Wednesday, January 28, 2009

Urban Planner's Nightmare

Jonas Bendiksen's documentation of life in slums around the world has resulted in a touring multimedia exhibition. It was produced in cooperation with the Nobel Peace Center in Oslo, Norway. The exhibition opened in Oslo this month.

To compliment this exhibition, The Peace Center has also produced, The Places We Live, an utterly riveting narrated Flash slideshow of the world's slums. It takes the form of a series of panoramic photos of slums around the world, with voice-over from people who live there (in translation). It is worth a long visit.

Kibera, Nairobi, Kenya
Caracas, Venezuela
Dharavi, Mumbai, India
Jakarta, Indonesia


Over 1 billion people live in slums. Urban dwellers are the fastest growing population in the world. It is estimated that the number of impoverished urban dwellers will double in the next 25 years. This extraordinary slide show provides a feeling for the sense of place in which a vast, and growing, number of people live, most in abject conditions.

A slum is defined as:
A household that lacks any two of the following five elements: access to sufficient amounts of water for family use at an affordable price, without being subject to extreme effort; access to improved sanitation, either in the form of a private toilet or a public toilet shared with a reasonable number of people; security of tenure (the rights of a tenant to hold property); housing in a permanent and adequate structure in a non-hazardous location; and, in most areas, a household requiring more than two people to share the same room.

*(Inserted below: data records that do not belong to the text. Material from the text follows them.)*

/-- Marks the page of an exclusive object that a write through its window touches (R241, R251). -/
def markDirty (s : State) (ctx va : Nat) : State :=
  if !isPtr va then s
  else match s.ctx? ctx with
    | none => s
    | some c =>
      let r := c.slotRes (ptrSlot va)
      let pg := ptrOff va / 65536
      if r.kind != 1 || r.dirtyPg.contains pg then s
      else modRes s ctx (ptrSlot va) fun r => { r with dirty := true, dirtyPg := r.dirtyPg ++ [pg] }

/-- Where a lane's access lands after rows 1 to 7 of R141, and its virtual address. -/
structure Spot where
  loc : Loc
  va : Nat
  deriving DecidableEq, Repr

/-- Where it is performed after rows 9 to 11. -/
structure Place where
  sp : Nat
  a : Nat
  pte : Option Pte
  va : Nat
  deriving DecidableEq, Repr

/-- How an access takes part in ordering and race detection (R313, R317, R321). -/
structure Att where
  write : Bool := false
  strong : Bool := false
  acq : Bool := false
  rel : Bool := false
  rmw : Bool := false
  tile : Bool := false
  scope : Nat := 0
  deriving DecidableEq, Repr

/-- ORD and SCOPE of a family M word: .acq, .rel and .ar (R73). -/
def ordAtt (ord scope : Nat) (write rmw : Bool) : Att :=
  { write := write, strong := ord != 0 || rmw, acq := ord % 2 == 1, rel := 2 ≤ ord, rmw := rmw, scope := scope }

/-- Rows 1 to 7 for one lane. -/
def Cx.spot (c : Cx) (base : Opd) (vault : Bool) (l : Nat) (off : Int) (n align : Nat) (write : Bool) : Exc Spot := do
  let loc ← c.locate base vault l off n align write
  return { loc := loc, va := c.addrOf base vault l off }

/-- An atomic the host cannot perform (R147, log 20). -/
def noAtomic (p : Place) : Bool :=
  p.sp == 2 && !Config.hostAtomics && !(match p.pte with | some e => e.dx | none => false)

/-- The trap of such an atomic (R147). -/
def noAtomicTrap (l : Nat) (p : Place) : Trap := { Trap.lane C.PERM l p.va 256 with estat := 8 }

/-- Rows 9 to 11 for one lane. An atomic or reduction writes and consumes: in row 10 it needs a place that performs atomics. DESIGN
CHOICE: on an ordinary page it needs W alone, for R373 asks RD of an access that is no write (log 75). -/
def Cx.land (c : Cx) (l : Nat) (sp : Spot) (n : Nat) (write reads : Bool) : Except Trap Place :=
  match landOrd c.s c.u.core c.ctx l sp.loc n (if write then .write else .read) with
  | .error t => .error { t with faddr := BitVec.ofNat 64 sp.va }
  | .ok (m, a, pte) =>
    let p : Place := { sp := m, a := a, pte := pte, va := sp.va }
    if write && reads && noAtomic p then .error (noAtomicTrap l p)
    else if write && reads && c.s.spoilt m a n then .error (.lane C.ECC l sp.va)
    else .ok p

def Place.access (p : Place) (n : Nat) (t : Att) : Access :=
  { sp := p.sp, addr := p.a, n := n, write := t.write, strong := t.strong, scope := t.scope, tile := t.tile }

/-- The place of an access that translates, whatever its permissions and its data (R141, R321). -/
def placeOf? (s : State) (core : Nat) (c : Ctx) (loc : Loc) (va : Nat) : Option Place :=
  let pool (a : Nat) (pte : Option Pte) : Option Place :=
    (poolRange? s c.fn a 1 false).map fun r => { sp := 1, a := r.place a, pte := pte, va := va }
  match loc with
  | .vault key => some { sp := 3, a := key, pte := none, va := va }
  | .poolWin a _ => pool a none
  | .ord w _ =>
    if inWindow w then none
    else match leafFor s core c w with
      | .error _ => none
      | .ok p => if (p.phys w).1 = 1 then pool (p.phys w).2 (some p) else some { sp := (p.phys w).1, a := (p.phys w).2, pte := some p, va := va }

/-- Row 8: race detection, before permissions and uncorrectable data (R141, R321). -/
def Cx.raceRow (c : Cx) (_lane : Nat) (sp : Spot) (n : Nat) (t : Att) : Exc PUnit :=
  if !checks c.s c.u then .ok ()
  else match placeOf? c.s c.u.core c.ctx sp.loc sp.va with
    | none => .ok ()
    | some p =>
      if !checkedPlace p.sp p.pte then .ok ()
      else match refusal c.s c.u c.g.gid (p.access n t) with
        | none => .ok ()
        | some r => stop { code := C.MMX, detail := r.detail (p.access n t) sp.va, faddr := BitVec.ofNat 64 sp.va }

/-- Rows 1 to 8 for one lane. -/
def Cx.check (c : Cx) (base : Opd) (vault : Bool) (l : Nat) (off : Int) (n align : Nat) (t : Att) : Exc Spot := do
  let sp ← c.spot base vault l off n align t.write
  c.raceRow l sp n t
  return sp

/-- Lanes that pass rows 9 to 11, and those that do not. -/
def Cx.landAll (c : Cx) (sps : List (Nat × Spot)) (n : Nat) (write reads : Bool) : List (Nat × Place) × List (Nat × Trap) :=
  let rs := sps.map fun (l, sp) => (l, c.land l sp n write reads)
  (rs.filterMap fun (l, r) => match r with | .ok p => some (l, p) | .error _ => none,
   rs.filterMap fun (l, r) => match r with | .ok _ => none | .error t => some (l, t))

/-- A place the machine does not have (R4). -/
def Place.missing (p : Place) : Bool := p.sp < 4 && !physExists p.sp p.a

/-- Stops at the first place the machine does not have. -/
def noHole (ps : List (Nat × Place)) : Exc PUnit :=
  match ps.find? fun p => p.2.missing with
  | some p => .error (.fault (.noSuchAddress p.2.sp p.2.a))
  | none => .ok ()

/-- Every lane's place, where every cause is precise (R141). -/
def Cx.placesPrecise (c : Cx) (sps : List (Nat × Spot)) (n : Nat) (write reads : Bool) : Exc (List (Nat × Place)) := do
  let (ok, bad) := c.landAll sps n write reads
  match bad with
  | (_, t) :: _ => stop t
  | [] =>
    noHole ok
    return ok

/-- What a strong read by an agent acquires from the bytes it reads (R314). -/
def Race.reads (s : State) (u : Unit) (agent : Nat) (p : Place) (n : Nat) (t : Att) : Race :=
  u.race.readAt u.key agent (dieMates s u t.scope) (heldAt s p.sp p.a n) t.acq t.scope

/-- The clock edges of an access (R314). The write itself has stood in for what its bytes held; the supervisor's regions hold no
releases. -/
def passClocks (s : State) (u : Unit) (agent : Nat) (p : Place) (n : Nat) (t : Att) : State :=
  if p.sp = 4 then s
  else
    let held := heldAt s p.sp p.a n
    let near := dieMates s u t.scope
    let s := if (!t.write || t.rmw) && t.strong then withRace s u.key fun _ => Race.reads s u agent p n t else s
    if !t.write then s
    else match s.unit? u.key with
      | none => s
      | some u =>
        let left := leftAt u.race u.key agent near held t.rel t.strong t.rmw t.scope
        let s := if left.isEmpty then s else setHeld s p.sp p.a n left
        if t.rel then withRace s u.key fun r => r.advance agent else s

/-- What a performed access leaves to race detection and ordering (R314, R321, R322); the supervisor's reading of a request record
follows the scall that wrote it. -/
def notePlace (s : State) (k : UKey) (agent : Nat) (p : Place) (n : Nat) (t : Att) : State :=
  match s.unit? k with
  | none => s
  | some u =>
    if !s.tracks then s
    else
      let s := if checks s u && checkedPlace p.sp p.pte then noteAccess s k agent (p.access n t) else s
      let s := passClocks s u agent p n t
      let s := if isSuper k && p.sp = 4 && p.a < 0x800 then
          withRace s k fun r => r.learn k agent (Sparse.get [] (s.core u.core).mknow (p.a / 128))
        else s
      if t.rel && 3 ≤ t.scope then endOwnership s k else s

/-- An access to pool memory leaves its line in the I/O die's line cache (R385). -/
def poolLine (s : State) (p : Place) : State :=
  if p.sp != 1 || s.poolCache.contains (p.a / 64) then s else { s with poolCache := s.poolCache ++ [p.a / 64] }

/-- The virtual address that an access walks: that of the window's backing store for an access through the object aperture (R36, R37). -/
def walkedVa (s : State) (ctx va : Nat) : Nat :=
  if !isPtr va then va else match s.ctx? ctx with | some c => (c.slotRes (ptrSlot va)).backva + ptrOff va | none => va

/-- A core's access to a page that its TLB does not hold has missed: a walk is due, one for a 4 KiB span (R374). -/
def missAt (s : State) (core ctx va : Nat) : State :=
  if (s.core core).tlb.any (fun t => t.serves ctx va) then s else s.due (.pageWalk core ctx (BitVec.ofNat 64 (va / 4096 * 4096)))

/-- The same for the place of a data access. -/
def missWalk (s : State) (core ctx : Nat) (p : Place) : State :=
  if p.pte.isNone then s else missAt s core ctx (walkedVa s ctx p.va)

/-- Notes the accesses of all lanes. -/
def Cx.noteAll (c : Cx) (s : State) (ps : List (Nat × Place)) (n : Nat) (t : Att) : State :=
  let s := if t.rmw then ps.foldl (fun s p => keepHeld c.s s p.2.sp p.2.a n) s else s
  ps.foldl (fun s p => notePlace (missWalk (poolLine s p.2) c.u.core c.u.ctx p.2) c.u.key c.g.gid p.2 n t) s

/-- A .sys scope under tenant-scope policy: the flag, or the trap of a STRICT launch (R154). -/
def Cx.sysScope (c : Cx) (ordered : Bool) (scope : Nat) : Exc Nat :=
  if ordered && scope = 4 && c.ctx.tenant then
    if c.flag (·.strict) then stop { code := C.SCOPE } else .ok fSCOPEDEM
  else .ok 0

/-- The scope an access acts at (R154). -/
def Cx.actScope (c : Cx) (scope : Nat) : Nat := if scope = 4 && c.ctx.tenant then tenantScope else scope

/-! ## Data -/

/-- The tag check of a data source (R140). -/
def Cx.dataTag (c : Cx) (d : Opd) (t : Ty) : Exc PUnit := do
  let g ← c.tag d t.regs
  if g = .ptr then (if c.flag (·.localptr) then .ok () else c.format d c.l0)
  else if t.isBits || g = .raw || g = t.tag then .ok ()
  else c.format d c.l0

/-- A loaded value as its registers hold it: sub-word types are extended (R143). -/
def extendTy (t : Ty) (v : Nat) : Nat :=
  match t with
  | .i8 => wrap 32 (sext 8 v)
  | .i16 => wrap 32 (sext 16 v)
  | _ => v

/-- The lanes that access memory in a load: one for a uniform destination (R138). -/
def Cx.loadLanes (c : Cx) (d : Opd) : List Nat := match d with | .v _ => c.lanes | _ => [c.l0]

/-- Reads the places of a load. -/
def Cx.loadAll (c : Cx) (t : Ty) (ps : List (Nat × Place)) : List (Nat × Nat) :=
  ps.map fun (l, p) => (l, extendTy t (c.s.load c.u.core p.sp p.a t.size))

/-- Ends a load: registers, then what the accesses leave (R140). -/
def Cx.endLoad (c : Cx) (d : Opd) (t : Ty) (ps : List (Nat × Place)) (fl : Nat) (att : Att) : State :=
  let vs := c.loadAll t ps
  let g := (c.g.write d t.regs t.tag (laneVal 0 vs) c.ex).orFlags fl
  c.noteAll (c.put g) ps t.size att

/-- Whether two lanes access one place. -/
def clash : List (Nat × Place) → Bool
  | [] => false
  | p :: ps => ps.any (fun q => q.2.sp == p.2.sp && q.2.a == p.2.a) || clash ps

/-- The order in which lanes are applied where it is open: any order when two lanes name one place, for then it matters
(R146, R311, log 10). -/
def openOrder (s : State) (ps : List (Nat × Place)) : List (Nat × Place) :=
  if clash ps then insertAll (fun p q => Config.laneRank s.tick p.1 ≤ Config.laneRank s.tick q.1) ps else ps
where
  insertAll (r : Nat × Place → Nat × Place → Bool) : List (Nat × Place) → List (Nat × Place)
    | [] => []
    | p :: ps => put r p (insertAll r ps)
  put (r : Nat × Place → Nat × Place → Bool) (p : Nat × Place) : List (Nat × Place) → List (Nat × Place)
    | [] => [p]
    | q :: qs => if r p q then p :: q :: qs else q :: put r p qs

These are the most dense communities in the world, with up to 30 people to a square meter. Despite commonly held assumptions, they are not simply places of poverty and misery. Yet slum dwellers continually face enormous challenges such as lack of health care, sanitation and electricity. How we care for this population of people over the coming decades will be a significant challenge among many we will face.